Activity: Copy out every line from the records that includes "FrameRef".

[The records]

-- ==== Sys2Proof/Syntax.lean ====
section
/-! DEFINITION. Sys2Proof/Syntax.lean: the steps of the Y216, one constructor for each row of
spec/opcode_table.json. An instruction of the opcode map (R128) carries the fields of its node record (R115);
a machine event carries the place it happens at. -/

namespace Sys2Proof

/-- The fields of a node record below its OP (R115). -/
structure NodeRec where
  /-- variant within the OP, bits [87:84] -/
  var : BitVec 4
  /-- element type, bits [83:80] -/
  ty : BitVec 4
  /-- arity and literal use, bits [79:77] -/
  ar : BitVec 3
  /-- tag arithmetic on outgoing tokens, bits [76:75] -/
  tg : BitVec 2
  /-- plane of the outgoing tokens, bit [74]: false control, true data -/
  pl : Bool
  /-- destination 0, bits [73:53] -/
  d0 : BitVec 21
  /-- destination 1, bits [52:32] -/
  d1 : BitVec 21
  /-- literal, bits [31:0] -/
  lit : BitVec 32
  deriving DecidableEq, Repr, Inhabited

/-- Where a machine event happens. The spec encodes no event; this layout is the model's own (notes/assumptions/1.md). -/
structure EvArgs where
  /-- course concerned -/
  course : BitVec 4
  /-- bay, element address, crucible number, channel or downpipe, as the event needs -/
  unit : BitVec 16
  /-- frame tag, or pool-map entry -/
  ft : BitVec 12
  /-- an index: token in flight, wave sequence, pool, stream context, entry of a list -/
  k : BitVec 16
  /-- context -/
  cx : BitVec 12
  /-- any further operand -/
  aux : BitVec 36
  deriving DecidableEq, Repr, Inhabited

[/The records]
[The records]

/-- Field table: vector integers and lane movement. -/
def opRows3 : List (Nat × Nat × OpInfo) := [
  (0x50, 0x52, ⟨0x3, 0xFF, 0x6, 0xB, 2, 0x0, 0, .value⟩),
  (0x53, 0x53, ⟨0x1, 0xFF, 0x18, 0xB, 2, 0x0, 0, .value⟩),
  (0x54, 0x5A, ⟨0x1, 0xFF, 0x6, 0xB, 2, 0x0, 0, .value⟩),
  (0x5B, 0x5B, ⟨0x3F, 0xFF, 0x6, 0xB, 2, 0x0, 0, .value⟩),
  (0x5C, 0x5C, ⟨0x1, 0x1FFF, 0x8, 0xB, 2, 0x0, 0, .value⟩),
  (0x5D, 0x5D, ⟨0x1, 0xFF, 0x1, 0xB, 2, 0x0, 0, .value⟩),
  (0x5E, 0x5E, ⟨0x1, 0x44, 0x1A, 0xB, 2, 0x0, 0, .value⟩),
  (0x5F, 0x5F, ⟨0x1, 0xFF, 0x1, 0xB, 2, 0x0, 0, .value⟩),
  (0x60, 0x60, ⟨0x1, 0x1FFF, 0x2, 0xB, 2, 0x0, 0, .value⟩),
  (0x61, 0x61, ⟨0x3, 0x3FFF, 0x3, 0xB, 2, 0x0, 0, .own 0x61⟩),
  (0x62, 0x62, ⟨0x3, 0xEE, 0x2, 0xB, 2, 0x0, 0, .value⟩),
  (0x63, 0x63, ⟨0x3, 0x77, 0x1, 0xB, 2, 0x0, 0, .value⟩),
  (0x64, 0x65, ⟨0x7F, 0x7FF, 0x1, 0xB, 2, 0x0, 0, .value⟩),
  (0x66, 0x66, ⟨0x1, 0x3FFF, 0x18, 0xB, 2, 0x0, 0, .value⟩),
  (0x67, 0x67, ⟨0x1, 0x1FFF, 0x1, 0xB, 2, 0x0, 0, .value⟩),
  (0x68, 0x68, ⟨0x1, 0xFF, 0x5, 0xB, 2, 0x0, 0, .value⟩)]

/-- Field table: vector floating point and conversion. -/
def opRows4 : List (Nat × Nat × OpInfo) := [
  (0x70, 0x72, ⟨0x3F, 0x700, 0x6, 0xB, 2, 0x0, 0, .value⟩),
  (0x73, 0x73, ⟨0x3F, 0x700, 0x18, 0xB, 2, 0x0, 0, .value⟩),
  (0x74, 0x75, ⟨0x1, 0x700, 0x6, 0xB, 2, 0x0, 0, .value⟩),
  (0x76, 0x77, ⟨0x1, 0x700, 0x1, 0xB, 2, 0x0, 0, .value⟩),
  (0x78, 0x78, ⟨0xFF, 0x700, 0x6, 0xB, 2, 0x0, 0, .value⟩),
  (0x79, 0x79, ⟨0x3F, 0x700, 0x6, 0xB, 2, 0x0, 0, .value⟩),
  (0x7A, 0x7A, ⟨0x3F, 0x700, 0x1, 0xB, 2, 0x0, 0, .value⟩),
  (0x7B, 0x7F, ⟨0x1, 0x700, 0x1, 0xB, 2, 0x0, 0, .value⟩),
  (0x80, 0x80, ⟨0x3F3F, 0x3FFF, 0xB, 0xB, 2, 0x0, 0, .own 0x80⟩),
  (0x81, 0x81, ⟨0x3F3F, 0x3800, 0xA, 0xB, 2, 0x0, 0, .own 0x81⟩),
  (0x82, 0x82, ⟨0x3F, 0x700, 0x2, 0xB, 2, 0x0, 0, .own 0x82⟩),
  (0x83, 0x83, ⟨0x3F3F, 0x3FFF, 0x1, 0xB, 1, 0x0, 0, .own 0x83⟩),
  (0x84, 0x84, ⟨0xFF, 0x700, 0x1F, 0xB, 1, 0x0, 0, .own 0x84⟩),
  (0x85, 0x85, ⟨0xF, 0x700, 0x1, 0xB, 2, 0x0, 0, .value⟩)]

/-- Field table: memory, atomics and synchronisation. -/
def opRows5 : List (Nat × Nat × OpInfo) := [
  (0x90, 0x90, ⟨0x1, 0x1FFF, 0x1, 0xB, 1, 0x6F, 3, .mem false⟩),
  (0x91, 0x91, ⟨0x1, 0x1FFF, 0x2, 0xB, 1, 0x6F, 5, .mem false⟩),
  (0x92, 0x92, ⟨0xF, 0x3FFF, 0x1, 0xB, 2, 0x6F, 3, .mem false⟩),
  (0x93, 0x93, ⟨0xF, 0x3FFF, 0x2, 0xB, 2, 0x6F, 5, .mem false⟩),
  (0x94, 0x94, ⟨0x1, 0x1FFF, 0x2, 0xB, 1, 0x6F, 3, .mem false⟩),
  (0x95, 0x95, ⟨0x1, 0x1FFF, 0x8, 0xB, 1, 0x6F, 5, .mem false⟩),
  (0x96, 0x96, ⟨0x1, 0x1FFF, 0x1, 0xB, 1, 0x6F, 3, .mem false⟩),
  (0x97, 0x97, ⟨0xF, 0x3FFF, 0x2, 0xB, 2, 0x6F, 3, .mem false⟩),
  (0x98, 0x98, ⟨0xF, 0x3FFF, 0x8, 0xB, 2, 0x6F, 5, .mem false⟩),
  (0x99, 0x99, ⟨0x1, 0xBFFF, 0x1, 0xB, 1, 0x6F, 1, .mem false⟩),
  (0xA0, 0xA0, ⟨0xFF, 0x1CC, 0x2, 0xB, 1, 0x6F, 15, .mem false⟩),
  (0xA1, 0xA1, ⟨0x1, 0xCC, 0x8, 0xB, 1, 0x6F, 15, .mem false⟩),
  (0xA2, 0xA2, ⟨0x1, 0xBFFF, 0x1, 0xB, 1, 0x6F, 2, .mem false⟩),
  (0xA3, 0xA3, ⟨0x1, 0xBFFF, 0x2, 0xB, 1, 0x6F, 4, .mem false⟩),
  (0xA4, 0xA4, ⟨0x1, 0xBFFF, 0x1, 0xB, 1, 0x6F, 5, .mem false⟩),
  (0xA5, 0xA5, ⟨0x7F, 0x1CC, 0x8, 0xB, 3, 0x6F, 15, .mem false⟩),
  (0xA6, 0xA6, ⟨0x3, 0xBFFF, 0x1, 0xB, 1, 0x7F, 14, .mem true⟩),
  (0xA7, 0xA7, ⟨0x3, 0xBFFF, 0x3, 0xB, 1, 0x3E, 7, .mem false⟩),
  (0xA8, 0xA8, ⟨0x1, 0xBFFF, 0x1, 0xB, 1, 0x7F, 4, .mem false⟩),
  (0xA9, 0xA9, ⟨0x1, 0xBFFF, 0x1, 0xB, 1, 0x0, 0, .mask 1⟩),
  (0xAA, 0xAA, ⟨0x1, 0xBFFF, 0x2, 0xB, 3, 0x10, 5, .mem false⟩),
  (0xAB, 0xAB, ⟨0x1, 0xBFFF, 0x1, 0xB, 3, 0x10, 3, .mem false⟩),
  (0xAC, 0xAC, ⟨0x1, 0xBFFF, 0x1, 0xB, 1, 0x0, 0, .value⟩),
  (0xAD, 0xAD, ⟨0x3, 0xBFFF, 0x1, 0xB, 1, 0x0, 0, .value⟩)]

[/The records]
[The records]

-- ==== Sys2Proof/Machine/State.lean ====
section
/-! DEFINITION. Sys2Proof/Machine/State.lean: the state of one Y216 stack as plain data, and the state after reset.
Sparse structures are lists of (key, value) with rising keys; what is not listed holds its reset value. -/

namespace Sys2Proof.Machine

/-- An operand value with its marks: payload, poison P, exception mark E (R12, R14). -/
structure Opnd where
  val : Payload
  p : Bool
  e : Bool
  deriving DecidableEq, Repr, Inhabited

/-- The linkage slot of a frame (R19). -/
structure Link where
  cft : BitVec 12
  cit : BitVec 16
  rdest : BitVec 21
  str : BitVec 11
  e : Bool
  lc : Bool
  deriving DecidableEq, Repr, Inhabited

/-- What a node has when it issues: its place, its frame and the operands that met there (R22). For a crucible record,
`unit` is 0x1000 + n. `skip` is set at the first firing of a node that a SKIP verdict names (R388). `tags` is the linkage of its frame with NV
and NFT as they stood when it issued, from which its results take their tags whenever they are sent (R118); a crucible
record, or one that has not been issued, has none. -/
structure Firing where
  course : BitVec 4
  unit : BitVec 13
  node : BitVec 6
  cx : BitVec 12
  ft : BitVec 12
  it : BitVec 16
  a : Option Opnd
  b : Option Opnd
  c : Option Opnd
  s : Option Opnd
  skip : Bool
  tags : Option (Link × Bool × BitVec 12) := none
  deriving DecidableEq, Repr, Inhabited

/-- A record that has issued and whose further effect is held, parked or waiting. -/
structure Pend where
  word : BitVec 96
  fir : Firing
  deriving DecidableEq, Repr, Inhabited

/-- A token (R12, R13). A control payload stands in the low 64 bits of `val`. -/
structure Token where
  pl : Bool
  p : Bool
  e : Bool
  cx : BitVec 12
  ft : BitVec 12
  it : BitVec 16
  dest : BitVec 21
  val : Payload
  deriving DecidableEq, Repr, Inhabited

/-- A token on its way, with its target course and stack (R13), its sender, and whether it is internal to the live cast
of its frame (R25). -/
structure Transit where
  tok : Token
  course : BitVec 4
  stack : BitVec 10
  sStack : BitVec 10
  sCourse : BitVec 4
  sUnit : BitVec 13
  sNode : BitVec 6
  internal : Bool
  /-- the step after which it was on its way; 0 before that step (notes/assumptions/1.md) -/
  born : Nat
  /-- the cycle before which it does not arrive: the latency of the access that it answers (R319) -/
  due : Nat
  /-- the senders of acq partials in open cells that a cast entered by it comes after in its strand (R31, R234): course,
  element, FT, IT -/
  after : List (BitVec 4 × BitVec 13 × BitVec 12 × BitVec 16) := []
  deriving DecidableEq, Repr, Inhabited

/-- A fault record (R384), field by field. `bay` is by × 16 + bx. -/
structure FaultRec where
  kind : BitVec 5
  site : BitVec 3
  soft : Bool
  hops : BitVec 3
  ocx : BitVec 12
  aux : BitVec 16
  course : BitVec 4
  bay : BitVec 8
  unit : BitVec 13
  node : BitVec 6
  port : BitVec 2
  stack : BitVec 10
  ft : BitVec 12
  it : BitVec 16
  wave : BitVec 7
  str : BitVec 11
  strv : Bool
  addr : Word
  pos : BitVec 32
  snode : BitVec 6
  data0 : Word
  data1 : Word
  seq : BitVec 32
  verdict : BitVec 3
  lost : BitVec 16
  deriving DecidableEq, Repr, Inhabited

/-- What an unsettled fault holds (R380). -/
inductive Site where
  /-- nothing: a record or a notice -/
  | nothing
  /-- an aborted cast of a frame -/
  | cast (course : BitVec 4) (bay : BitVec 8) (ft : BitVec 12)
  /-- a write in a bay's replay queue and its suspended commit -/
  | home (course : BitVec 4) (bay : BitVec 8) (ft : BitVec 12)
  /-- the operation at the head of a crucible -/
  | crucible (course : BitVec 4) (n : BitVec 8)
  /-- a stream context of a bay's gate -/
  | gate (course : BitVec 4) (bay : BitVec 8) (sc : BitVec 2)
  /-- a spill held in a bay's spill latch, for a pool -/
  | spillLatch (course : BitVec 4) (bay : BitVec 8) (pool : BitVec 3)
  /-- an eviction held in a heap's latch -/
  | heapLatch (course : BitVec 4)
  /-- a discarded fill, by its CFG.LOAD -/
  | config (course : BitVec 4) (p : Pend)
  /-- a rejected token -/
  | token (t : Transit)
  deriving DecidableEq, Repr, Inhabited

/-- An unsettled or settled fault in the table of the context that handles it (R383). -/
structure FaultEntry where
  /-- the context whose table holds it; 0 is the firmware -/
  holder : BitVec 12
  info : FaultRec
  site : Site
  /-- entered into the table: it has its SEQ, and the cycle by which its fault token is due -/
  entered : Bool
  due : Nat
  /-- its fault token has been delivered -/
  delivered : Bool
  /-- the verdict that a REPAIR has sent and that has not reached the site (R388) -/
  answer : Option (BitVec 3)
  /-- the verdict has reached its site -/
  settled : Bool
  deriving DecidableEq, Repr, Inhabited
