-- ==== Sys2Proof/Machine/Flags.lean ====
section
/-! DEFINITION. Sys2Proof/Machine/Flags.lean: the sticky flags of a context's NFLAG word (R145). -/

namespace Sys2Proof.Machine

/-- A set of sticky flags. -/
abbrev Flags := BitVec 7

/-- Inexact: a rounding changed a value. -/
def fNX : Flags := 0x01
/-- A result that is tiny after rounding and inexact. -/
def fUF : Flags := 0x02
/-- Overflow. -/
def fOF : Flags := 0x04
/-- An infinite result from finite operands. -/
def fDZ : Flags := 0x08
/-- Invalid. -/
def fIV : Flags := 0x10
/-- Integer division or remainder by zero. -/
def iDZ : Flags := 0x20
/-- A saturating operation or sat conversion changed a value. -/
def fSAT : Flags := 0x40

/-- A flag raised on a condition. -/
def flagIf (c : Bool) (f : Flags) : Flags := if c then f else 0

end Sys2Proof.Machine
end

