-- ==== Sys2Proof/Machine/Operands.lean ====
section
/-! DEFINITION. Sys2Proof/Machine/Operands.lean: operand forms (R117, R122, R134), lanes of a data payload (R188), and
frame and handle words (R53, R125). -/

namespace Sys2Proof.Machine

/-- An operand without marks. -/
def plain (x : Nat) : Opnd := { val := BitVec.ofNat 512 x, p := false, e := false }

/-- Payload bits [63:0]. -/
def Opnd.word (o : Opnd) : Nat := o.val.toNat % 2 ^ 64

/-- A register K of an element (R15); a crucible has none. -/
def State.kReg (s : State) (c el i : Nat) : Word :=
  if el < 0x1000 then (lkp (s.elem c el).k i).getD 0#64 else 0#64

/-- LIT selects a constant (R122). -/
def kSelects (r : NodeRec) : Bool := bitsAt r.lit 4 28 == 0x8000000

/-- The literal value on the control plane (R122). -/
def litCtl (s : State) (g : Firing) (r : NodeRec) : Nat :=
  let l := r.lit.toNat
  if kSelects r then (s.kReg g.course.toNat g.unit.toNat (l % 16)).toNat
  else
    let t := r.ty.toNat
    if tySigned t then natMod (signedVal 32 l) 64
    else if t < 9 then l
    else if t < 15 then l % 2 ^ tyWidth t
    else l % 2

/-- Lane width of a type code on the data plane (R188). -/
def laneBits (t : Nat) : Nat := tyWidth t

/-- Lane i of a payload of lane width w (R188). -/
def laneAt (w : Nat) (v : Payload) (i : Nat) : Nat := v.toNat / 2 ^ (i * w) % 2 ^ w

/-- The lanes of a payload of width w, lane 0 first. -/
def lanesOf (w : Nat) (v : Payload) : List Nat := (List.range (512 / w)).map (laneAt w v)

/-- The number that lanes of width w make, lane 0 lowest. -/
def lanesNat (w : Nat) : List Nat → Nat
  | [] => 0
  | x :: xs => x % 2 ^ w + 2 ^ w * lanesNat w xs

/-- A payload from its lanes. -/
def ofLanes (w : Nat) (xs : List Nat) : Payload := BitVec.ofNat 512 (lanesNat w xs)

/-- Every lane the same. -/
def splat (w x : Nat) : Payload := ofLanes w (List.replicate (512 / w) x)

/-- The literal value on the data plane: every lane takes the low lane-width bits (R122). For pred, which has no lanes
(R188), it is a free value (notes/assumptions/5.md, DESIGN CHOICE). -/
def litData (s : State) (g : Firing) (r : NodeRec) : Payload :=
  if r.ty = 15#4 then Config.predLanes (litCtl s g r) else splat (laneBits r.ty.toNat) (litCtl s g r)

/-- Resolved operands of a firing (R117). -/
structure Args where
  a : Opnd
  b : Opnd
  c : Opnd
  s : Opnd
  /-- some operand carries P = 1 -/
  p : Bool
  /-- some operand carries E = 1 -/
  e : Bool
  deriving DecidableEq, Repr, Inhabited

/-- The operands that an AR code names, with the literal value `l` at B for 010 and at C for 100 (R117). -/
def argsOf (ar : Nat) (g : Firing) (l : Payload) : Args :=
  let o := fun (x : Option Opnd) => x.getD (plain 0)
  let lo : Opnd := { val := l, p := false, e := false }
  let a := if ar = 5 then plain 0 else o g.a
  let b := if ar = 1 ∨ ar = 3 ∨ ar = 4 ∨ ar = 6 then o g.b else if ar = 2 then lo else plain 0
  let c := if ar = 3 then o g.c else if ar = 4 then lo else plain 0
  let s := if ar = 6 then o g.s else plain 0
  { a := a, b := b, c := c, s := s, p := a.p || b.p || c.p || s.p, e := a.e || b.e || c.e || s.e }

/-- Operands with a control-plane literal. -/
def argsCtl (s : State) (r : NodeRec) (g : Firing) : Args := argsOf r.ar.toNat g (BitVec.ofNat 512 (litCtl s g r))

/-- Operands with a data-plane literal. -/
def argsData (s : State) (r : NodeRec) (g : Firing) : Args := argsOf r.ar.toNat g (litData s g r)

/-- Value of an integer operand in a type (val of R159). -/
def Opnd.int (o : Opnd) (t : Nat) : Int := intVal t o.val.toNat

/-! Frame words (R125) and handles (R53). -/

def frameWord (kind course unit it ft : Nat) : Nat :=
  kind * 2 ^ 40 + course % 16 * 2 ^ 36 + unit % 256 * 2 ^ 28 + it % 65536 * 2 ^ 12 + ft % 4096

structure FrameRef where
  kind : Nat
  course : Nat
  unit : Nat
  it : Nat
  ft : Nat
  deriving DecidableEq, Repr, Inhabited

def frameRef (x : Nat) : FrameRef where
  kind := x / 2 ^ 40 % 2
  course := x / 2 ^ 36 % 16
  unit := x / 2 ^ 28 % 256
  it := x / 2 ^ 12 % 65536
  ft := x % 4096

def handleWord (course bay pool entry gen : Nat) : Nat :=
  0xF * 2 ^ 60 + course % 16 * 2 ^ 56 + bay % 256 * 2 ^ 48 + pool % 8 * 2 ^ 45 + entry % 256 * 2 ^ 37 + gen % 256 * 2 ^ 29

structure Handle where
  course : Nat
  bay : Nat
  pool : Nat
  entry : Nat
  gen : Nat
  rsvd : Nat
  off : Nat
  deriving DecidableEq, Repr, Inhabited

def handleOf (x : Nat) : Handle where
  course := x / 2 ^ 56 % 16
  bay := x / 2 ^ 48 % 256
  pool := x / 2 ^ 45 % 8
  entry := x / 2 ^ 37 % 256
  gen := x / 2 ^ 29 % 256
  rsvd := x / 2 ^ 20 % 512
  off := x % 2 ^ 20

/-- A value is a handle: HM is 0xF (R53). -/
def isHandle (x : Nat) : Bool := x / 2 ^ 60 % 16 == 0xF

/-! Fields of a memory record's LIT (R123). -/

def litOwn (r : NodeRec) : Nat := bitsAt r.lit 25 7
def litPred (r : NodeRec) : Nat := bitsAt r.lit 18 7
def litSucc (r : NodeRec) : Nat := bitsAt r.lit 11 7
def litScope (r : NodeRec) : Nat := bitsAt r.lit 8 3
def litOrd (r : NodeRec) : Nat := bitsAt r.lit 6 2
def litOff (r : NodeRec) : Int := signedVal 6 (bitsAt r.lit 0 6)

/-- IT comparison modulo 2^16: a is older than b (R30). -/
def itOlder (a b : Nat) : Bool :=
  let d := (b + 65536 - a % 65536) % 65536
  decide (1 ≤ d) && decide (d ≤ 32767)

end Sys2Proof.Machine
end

[/The records]

Written answer:
structure FrameRef where
def frameRef (x : Nat) : FrameRef where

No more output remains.